[Stored items]
:::::

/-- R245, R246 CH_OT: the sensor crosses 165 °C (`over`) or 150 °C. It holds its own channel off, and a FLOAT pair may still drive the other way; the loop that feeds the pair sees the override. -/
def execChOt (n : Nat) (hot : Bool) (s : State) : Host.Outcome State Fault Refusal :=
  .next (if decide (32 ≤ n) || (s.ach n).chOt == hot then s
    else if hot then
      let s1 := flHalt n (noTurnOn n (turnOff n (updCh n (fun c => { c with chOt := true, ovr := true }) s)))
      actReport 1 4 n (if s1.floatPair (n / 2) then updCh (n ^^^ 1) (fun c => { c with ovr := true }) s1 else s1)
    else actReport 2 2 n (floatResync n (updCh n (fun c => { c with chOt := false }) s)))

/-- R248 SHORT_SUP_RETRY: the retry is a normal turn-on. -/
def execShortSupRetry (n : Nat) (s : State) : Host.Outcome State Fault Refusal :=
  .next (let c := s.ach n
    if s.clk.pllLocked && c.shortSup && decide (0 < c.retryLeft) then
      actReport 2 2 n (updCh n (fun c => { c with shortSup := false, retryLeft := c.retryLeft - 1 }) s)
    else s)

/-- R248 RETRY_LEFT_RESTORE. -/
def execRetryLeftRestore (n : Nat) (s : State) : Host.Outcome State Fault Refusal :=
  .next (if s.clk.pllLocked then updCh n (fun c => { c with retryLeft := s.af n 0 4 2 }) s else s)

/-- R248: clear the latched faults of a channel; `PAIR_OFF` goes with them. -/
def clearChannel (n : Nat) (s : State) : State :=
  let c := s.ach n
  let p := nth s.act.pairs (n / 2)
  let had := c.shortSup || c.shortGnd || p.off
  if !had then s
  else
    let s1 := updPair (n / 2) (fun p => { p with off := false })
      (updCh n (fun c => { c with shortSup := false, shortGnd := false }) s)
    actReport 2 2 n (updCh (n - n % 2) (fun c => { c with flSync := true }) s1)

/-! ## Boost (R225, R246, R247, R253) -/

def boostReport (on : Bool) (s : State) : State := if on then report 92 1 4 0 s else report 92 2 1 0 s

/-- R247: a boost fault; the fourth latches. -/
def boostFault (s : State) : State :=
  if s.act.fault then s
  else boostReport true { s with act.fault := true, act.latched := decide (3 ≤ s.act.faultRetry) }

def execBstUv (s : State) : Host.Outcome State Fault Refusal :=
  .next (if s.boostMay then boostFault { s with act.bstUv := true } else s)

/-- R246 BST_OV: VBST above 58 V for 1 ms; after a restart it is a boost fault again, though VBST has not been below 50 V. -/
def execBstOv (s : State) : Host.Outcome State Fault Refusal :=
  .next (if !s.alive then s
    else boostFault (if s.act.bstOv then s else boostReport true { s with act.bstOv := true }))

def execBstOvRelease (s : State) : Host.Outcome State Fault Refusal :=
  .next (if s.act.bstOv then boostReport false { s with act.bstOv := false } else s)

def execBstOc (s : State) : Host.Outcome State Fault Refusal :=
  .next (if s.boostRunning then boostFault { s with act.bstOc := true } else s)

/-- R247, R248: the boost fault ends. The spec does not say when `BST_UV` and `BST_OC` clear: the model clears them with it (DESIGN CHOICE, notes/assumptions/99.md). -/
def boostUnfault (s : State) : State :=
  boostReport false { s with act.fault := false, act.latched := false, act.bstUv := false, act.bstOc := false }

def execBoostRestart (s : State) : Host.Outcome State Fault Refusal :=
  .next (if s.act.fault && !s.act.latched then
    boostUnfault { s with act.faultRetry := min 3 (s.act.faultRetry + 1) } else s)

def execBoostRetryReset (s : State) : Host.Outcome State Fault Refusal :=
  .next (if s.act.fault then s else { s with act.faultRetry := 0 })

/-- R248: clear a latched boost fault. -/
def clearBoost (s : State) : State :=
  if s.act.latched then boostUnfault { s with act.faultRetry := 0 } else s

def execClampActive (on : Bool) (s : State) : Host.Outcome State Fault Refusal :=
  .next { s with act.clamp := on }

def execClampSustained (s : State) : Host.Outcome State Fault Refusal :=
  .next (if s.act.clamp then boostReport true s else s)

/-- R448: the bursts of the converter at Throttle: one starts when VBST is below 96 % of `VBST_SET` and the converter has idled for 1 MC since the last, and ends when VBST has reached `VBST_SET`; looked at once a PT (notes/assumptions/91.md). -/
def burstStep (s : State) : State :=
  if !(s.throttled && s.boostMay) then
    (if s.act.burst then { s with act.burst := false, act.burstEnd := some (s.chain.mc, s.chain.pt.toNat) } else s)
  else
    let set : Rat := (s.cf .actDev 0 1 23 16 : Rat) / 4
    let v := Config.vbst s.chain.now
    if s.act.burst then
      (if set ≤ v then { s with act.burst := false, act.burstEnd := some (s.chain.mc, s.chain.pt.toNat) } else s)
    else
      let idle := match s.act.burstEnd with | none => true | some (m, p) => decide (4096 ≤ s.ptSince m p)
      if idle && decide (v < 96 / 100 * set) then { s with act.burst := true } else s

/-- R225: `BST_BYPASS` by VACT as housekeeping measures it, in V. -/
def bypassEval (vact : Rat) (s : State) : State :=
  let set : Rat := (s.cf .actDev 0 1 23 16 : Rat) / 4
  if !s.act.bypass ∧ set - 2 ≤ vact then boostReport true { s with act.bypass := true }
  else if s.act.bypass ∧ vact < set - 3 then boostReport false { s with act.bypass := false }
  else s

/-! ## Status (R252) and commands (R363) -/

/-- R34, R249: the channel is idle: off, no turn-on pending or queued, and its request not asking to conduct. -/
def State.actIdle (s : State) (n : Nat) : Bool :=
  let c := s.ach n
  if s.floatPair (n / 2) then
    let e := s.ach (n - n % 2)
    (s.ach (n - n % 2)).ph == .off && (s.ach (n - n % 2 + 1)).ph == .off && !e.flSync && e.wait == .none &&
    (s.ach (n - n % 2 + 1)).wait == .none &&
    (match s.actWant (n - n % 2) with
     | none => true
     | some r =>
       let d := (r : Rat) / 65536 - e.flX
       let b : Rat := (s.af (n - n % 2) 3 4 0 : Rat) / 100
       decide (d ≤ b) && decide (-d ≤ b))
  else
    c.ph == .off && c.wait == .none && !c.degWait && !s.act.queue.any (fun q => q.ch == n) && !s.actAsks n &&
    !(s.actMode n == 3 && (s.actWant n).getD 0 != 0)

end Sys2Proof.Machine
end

:::::

Work instructions -
Across the records above, return every line that contains the word "boostMay".

Answer box -
  .next (if s.boostMay then boostFault { s with act.bstUv := true } else s)
  if !(s.throttled && s.boostMay) then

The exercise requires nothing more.